Scientific classification
- Kingdom: Animalia
- Phylum: Chordata
- Class: Mammalia
- Infraclass: Placentalia
- Order: Chiroptera
- Suborder: Microchiroptera Dobson, 1875
- Superfamilies: Emballonuroidea; Rhinopomatoidea; Rhinolophoidea; Vespertilionoidea; Molossoidea; Nataloidea; Noctilionoidea;

= Microbat =

Suborder of bats

Microbats constitute the suborder Microchiroptera within the order Chiroptera (bats). Bats have long been differentiated into Megachiroptera (megabats) and Microchiroptera, based on their size, the use of echolocation by the Microchiroptera and other features; molecular evidence suggests a somewhat different subdivision, as the microbats have been shown to be a paraphyletic group.

==Characteristics==
Microbats are 4 to 16 cm long. Most microbats feed on insects, but some of the larger species hunt birds, lizards, frogs, smaller bats or even fish. Only three species of microbat feed on the blood of large mammals or birds ("vampire bats"); these bats live in South and Central America.

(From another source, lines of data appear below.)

-- ==== Sys2Proof/Syntax.lean ====
section
/-! DEFINITION. The instructions of spec/opcode_table.json, one constructor per row: 191 instruction words
(spec/06 R139, fields named as the table names them, registers as their whole 6-bit field) and 121 steps of the
machine that no word encodes (spec/95), whose arguments are the outside inputs and the open choices of the step. -/

namespace Sys2Proof

/-- What SETOWNERS brings (R276): the module owner set, and the pod module number that the fabric manager assigns (R84, log
entry 66). -/
structure Membership where
  position : Nat
  owners : List Nat
  deriving DecidableEq, Repr

/-- A packet's source and destination module, and the hop count of its header (R277). -/
structure Flow where
  src : Nat
  dest : Nat
  hops : Nat
  deriving DecidableEq, Repr

/-- What a guest die answers a recall with (R260): a mask of the line's dirty sectors, and whether it keeps the line in S. -/
structure KeptSectors where
  dirty : Nat
  keep : Bool
  deriving DecidableEq, Repr

/-- What comes to a tap over the management network for a record under repair (R350): the record of that LSN, or a downstream
tap's request for it. -/
inductive RepairOf where
  | record (lsn : Nat)
  | request (lsn : Nat)
  deriving DecidableEq, Repr

/-- What comes to a tap for a snapshot (R354): a copy at an LSN, or a downstream tap's request for one, with the LSN of the
first record it holds and the owner whose partition it resynchronizes. -/
inductive CopyOf where
  | copy (at_ : Nat)
  | request (first : Nat) (owner : Option Nat)
  deriving DecidableEq, Repr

Although most "Leaf-nose" microbats are fruit and nectar-eating, the name “leaf-nosed” isn't a designation meant to indicate the preferred diet among said variety. Three species follow the bloom of columnar cacti in northwest Mexico and the Southwest United States northward in the northern spring and then the blooming agaves southward in the northern fall (autumn). Other leaf-nosed bats, such as Vampyrum spectrum of South America, hunt a variety of prey such as lizards and birds. The horseshoe bats of Europe, as well as California leaf-nosed bats, have a very intricate leaf-nose for echolocation, and feed primarily on insects.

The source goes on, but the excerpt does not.